*Exercise brief:* Reproduce exactly the lines below from the one containing "(orphanVoices id s).timing = s.timing := rfl" through the one containing "m s).store = s.store := rfl", including both, and nothing else.
***** Source records *****
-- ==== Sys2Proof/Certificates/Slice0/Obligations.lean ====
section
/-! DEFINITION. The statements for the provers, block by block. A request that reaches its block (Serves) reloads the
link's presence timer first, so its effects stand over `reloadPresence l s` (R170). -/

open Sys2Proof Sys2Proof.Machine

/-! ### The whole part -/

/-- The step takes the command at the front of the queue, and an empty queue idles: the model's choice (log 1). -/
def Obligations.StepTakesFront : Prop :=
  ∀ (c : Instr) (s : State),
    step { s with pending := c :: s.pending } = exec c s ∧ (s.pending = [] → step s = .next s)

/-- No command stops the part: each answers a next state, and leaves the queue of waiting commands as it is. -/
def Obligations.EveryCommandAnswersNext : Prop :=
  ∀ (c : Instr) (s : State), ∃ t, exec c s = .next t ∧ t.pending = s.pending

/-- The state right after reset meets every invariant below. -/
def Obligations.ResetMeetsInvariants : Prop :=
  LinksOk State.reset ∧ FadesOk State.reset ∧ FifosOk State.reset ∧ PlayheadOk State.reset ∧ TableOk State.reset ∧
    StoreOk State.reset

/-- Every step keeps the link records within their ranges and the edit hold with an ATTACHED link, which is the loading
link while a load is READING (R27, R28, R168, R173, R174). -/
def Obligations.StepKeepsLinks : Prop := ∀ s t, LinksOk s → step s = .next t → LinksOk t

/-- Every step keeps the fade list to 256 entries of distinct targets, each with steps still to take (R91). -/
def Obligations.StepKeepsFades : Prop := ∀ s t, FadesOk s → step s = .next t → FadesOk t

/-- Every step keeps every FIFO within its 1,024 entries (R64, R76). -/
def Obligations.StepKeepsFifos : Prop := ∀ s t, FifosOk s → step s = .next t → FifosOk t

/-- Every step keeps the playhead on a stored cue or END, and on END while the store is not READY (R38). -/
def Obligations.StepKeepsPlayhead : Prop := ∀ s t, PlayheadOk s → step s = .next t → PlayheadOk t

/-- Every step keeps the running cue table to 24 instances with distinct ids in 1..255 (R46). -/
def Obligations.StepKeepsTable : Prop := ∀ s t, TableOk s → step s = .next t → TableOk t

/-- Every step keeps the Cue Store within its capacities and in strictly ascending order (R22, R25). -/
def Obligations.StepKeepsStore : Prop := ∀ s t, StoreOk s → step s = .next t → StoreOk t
*****
***** Source records *****
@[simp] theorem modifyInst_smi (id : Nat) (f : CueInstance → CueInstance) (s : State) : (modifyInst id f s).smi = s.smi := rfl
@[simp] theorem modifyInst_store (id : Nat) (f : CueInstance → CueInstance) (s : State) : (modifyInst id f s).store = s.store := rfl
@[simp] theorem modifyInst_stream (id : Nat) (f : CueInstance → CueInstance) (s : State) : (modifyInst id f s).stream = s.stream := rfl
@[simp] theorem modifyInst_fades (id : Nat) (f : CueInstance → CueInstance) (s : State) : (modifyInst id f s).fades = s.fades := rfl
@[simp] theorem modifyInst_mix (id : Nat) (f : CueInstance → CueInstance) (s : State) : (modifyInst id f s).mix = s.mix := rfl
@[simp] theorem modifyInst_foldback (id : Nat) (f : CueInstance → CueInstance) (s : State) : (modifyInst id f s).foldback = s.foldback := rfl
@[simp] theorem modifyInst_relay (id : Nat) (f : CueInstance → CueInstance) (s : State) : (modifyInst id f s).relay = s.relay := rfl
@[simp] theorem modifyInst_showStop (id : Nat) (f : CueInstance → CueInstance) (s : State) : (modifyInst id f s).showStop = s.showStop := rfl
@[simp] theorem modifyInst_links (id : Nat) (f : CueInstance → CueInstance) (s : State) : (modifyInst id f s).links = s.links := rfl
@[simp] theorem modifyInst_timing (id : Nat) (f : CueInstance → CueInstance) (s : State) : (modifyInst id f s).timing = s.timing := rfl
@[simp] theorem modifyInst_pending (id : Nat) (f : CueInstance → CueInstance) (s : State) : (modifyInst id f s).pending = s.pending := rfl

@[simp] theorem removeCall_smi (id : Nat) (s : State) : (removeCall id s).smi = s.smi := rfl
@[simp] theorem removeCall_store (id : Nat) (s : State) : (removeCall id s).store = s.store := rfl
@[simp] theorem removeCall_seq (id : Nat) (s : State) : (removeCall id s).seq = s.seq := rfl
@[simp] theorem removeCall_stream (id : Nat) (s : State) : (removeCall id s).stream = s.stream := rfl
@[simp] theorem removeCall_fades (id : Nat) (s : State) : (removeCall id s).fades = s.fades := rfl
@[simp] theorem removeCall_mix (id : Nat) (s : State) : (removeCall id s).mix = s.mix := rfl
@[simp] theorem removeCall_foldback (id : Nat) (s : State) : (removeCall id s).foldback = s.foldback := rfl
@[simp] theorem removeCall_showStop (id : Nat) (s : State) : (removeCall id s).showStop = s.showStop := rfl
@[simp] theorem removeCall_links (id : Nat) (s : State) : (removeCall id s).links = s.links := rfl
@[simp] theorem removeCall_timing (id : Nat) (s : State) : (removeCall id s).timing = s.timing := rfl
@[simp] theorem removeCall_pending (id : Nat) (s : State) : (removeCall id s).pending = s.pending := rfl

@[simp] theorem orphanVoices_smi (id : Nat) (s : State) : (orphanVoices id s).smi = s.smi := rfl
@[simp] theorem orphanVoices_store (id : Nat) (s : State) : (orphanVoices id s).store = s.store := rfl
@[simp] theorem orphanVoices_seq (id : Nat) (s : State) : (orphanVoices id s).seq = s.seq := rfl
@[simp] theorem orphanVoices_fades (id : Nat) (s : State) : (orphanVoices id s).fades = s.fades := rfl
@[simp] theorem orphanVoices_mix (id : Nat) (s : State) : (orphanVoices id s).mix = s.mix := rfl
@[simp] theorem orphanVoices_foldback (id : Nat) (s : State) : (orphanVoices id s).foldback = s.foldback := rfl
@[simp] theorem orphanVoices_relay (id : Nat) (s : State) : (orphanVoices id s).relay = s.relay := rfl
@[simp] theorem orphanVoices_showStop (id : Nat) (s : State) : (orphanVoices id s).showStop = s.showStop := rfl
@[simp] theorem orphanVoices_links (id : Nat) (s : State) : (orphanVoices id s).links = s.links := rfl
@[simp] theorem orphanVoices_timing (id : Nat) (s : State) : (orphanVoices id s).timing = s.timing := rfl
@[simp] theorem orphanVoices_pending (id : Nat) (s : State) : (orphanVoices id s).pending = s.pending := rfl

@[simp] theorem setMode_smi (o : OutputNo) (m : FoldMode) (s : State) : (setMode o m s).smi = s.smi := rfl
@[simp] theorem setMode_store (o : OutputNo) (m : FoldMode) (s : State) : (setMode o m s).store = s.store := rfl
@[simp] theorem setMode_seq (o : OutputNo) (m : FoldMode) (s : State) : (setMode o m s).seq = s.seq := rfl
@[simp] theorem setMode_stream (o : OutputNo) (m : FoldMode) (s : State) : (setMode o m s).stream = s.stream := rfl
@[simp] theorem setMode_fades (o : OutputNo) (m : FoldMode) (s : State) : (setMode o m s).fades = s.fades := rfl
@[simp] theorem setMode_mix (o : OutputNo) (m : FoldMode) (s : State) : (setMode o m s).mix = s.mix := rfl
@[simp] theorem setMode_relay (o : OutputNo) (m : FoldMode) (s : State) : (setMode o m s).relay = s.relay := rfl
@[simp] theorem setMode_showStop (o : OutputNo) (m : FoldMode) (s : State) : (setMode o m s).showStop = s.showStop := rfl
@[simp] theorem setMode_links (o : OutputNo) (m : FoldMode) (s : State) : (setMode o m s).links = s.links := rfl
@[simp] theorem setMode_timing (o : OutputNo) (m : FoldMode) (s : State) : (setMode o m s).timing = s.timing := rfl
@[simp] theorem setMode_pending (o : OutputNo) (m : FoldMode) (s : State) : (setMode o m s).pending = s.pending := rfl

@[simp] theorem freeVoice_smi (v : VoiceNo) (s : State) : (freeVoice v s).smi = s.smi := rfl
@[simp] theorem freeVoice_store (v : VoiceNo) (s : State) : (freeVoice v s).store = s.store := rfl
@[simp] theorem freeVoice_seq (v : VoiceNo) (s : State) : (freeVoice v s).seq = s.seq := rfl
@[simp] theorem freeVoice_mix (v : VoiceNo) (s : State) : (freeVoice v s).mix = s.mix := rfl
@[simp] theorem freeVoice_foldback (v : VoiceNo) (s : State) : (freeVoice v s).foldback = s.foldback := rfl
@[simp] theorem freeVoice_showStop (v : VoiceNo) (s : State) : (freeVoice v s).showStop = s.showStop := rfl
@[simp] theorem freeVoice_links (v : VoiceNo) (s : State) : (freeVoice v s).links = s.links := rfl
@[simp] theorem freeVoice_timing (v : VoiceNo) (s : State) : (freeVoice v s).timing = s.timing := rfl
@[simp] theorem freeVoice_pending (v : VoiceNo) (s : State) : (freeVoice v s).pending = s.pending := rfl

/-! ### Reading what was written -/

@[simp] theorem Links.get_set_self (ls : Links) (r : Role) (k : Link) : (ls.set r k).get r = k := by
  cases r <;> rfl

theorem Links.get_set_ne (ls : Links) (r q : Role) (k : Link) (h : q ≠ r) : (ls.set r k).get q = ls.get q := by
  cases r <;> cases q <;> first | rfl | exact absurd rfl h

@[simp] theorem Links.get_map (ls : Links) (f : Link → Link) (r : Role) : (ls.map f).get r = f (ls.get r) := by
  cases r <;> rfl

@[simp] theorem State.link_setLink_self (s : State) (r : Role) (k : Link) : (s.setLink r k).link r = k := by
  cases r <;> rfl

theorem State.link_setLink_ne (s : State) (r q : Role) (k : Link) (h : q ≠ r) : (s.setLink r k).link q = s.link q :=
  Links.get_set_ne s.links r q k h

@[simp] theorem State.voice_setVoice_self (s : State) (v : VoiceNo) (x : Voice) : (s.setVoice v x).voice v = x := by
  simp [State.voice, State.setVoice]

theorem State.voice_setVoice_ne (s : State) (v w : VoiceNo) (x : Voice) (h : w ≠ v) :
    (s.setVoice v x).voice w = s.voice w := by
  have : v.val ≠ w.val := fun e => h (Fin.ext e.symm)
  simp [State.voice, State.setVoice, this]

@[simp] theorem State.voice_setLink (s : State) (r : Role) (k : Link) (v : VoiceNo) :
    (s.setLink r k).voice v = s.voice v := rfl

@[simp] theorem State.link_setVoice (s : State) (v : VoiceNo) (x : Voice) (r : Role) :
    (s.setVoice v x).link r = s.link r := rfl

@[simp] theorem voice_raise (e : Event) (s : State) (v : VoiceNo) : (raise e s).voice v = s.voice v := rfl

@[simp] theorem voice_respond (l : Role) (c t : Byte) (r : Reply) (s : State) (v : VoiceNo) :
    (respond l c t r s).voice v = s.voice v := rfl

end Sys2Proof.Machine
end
*****
*Worked solution:*
@[simp] theorem orphanVoices_timing (id : Nat) (s : State) : (orphanVoices id s).timing = s.timing := rfl
@[simp] theorem orphanVoices_pending (id : Nat) (s : State) : (orphanVoices id s).pending = s.pending := rfl

@[simp] theorem setMode_smi (o : OutputNo) (m : FoldMode) (s : State) : (setMode o m s).smi = s.smi := rfl
@[simp] theorem setMode_store (o : OutputNo) (m : FoldMode) (s : State) : (setMode o m s).store = s.store := rfl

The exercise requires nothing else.